Tenho viajado o mais possível com a Raquel, e comecei a fazê-lo pouco tempo depois de a conhecer. Por Portugal, pela Europa e por nós. Viajar é uma forma de fazer alguma coisa pela primeira vez com alguém, e o Amor está sempre a pedir primeiras vezes. É que sendo a primeira vez que se está num sítio com alguém, esse sítio passa a ser dos dois. Só.
Os sítios que visitamos têm essa capacidade de marcar um Amor como se marca um animal com um ferro em brasa. Para sempre. É por isso que quando se regressa a um local onde já se foi feliz com alguém, é mais desse alguém que nos lembramos do que do local em si.
Esta semana vou marcar a quente mais uma página da minha/nossa vida, já que é a primeira vez que vou andar por Marrocos. Regressarei apenas no próximo domingo e, como não levo o computador, a actualização deste blogue estará dependente das ligações à net que eu conseguir encontrar. Não conto, como é óbvio, passar muito tempo em frente a nenhum computador, mas se puder venho aqui dizer olá.
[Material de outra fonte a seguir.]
-- ==== Sys2Proof/Laws/State.lean ====
section
/-! SUPPORT. One lemma for each field of the state and each named update that leaves it alone, and what the lookups
read after an update of their own place. -/

namespace Sys2Proof.Machine

open Sys2Proof

/-! ## setChan -/

@[simp] theorem setChan_variant (c : Chan) (x : Channel) (s : State) : (setChan c x s).variant = s.variant := rfl
@[simp] theorem setChan_time (c : Chan) (x : Channel) (s : State) : (setChan c x s).time = s.time := rfl
@[simp] theorem setChan_free (c : Chan) (x : Channel) (s : State) : (setChan c x s).free = s.free := rfl
@[simp] theorem setChan_pfail (c : Chan) (x : Channel) (s : State) : (setChan c x s).pfail = s.pfail := rfl
@[simp] theorem setChan_brownout (c : Chan) (x : Channel) (s : State) : (setChan c x s).brownout = s.brownout := rfl
@[simp] theorem setChan_gctl (c : Chan) (x : Channel) (s : State) : (setChan c x s).gctl = s.gctl := rfl
@[simp] theorem setChan_pwr (c : Chan) (x : Channel) (s : State) : (setChan c x s).pwr = s.pwr := rfl
@[simp] theorem setChan_tok (c : Chan) (x : Channel) (s : State) : (setChan c x s).tok = s.tok := rfl
@[simp] theorem setChan_cal (c : Chan) (x : Channel) (s : State) : (setChan c x s).cal = s.cal := rfl
@[simp] theorem setChan_srv (c : Chan) (x : Channel) (s : State) : (setChan c x s).srv = s.srv := rfl
@[simp] theorem setChan_ic (c : Chan) (x : Channel) (s : State) : (setChan c x s).ic = s.ic := rfl
@[simp] theorem setChan_str (c : Chan) (x : Channel) (s : State) : (setChan c x s).str = s.str := rfl
@[simp] theorem setChan_hawk (c : Chan) (x : Channel) (s : State) : (setChan c x s).hawk = s.hawk := rfl
@[simp] theorem setChan_eng (c : Chan) (x : Channel) (s : State) : (setChan c x s).eng = s.eng := rfl
@[simp] theorem setChan_xfer (c : Chan) (x : Channel) (s : State) : (setChan c x s).xfer = s.xfer := rfl
@[simp] theorem setChan_rnd (c : Chan) (x : Channel) (s : State) : (setChan c x s).rnd = s.rnd := rfl
@[simp] theorem setChan_qe (c : Chan) (x : Channel) (s : State) : (setChan c x s).qe = s.qe := rfl
@[simp] theorem setChan_plb (c : Chan) (x : Channel) (s : State) : (setChan c x s).plb = s.plb := rfl
@[simp] theorem setChan_soft (c : Chan) (x : Channel) (s : State) : (setChan c x s).soft = s.soft := rfl
@[simp] theorem setChan_intg (c : Chan) (x : Channel) (s : State) : (setChan c x s).intg = s.intg := rfl
@[simp] theorem setChan_stg (c : Chan) (x : Channel) (s : State) : (setChan c x s).stg = s.stg := rfl
@[simp] theorem setChan_prm (c : Chan) (x : Channel) (s : State) : (setChan c x s).prm = s.prm := rfl
@[simp] theorem setChan_lath (c : Chan) (x : Channel) (s : State) : (setChan c x s).lath = s.lath := rfl
@[simp] theorem setChan_quad (c : Chan) (x : Channel) (s : State) : (setChan c x s).quad = s.quad := rfl
@[simp] theorem setChan_port (c : Chan) (x : Channel) (s : State) : (setChan c x s).port = s.port := rfl
@[simp] theorem setChan_fm (c : Chan) (x : Channel) (s : State) : (setChan c x s).fm = s.fm := rfl
@[simp] theorem setChan_pending (c : Chan) (x : Channel) (s : State) : (setChan c x s).pending = s.pending := rfl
respostas a perguntas inexistentes (160)

Apetece-lhe voltar a Amar, e disse-me isso enquanto um fio de chá morno sangrava da chaleira nas suas mãos. Deu-me uma chávena e ficou com a outra, onde deu um gole tão pequeno que duvidei que lhe tivesse sequer sentido o sabor. Estava à espera que eu dissesse alguma coisa.
Há alguns anos, três ou quatro, revelou-me naquela mesma sala que o Amor já lhe tinha dado tantos dissabores que decidira desistir dele. Estar sozinha não seria tão mau assim, desde que conseguisse fazer companhia a ela mesma, e até tinha a vantagem de poder decidir tudo o que fazer com o seu tempo.
À data compreendi-a, mas sublinhei que entre compreender e concordar vai a distância de um oceano. Para mim, desistir de Amar quando estou só, é desistir de cada mulher que passa por mim na rua e isso é só impossível. Sempre que passo por uma mulher bonita, mesmo que finja não a ver, pelo menos durante uma fracção de segundo imagino-a como minha.
Agora apetece-lhe voltar a Amar, e repete-o já com a chávena quase vazia. Ela e eu. Pergunta-me se quero mais. Que não, respondo. Vamos sair e beber um copo por aí, insisto. Sair de casa é a primeira coisa que se deve fazer quando se que desistir da solidão. Imaginar os outros como nossos.
Vestiu o casaco, soltou o cabelo e perfumou-se. Saímos.

6.17.2011

conversa 1793

(ao telefone)

Eu - Até que enfim que atendes.
Ela - É que pus aquele mp3 que me mandaste por email como toque do telemóvel.
Eu - E o que é que tem?
Ela - O problema de ter um toque de telemóvel de que se gosta muito é que nunca me apetece atender.
Eu - Ah!
Ela - Para a próxima, quando eu não atender, deixa tocar mais tempo...

conversa 1792

Ela - Há homens que deviam ter mais cuidado com as mãos durante o sexo.
Eu - Com as mãos?
Ela - Sim, apalpar umas mamas não é a mesma coisa que apalpar uma daquelas bolas anti-stress.
Eu- Não?
Ela - Não.
Eu - Por acaso consigo estabelecer um paralelismo entre ambos os casos.
Ela - Vê lá se uso as minhas mãos para te dar uma chapada.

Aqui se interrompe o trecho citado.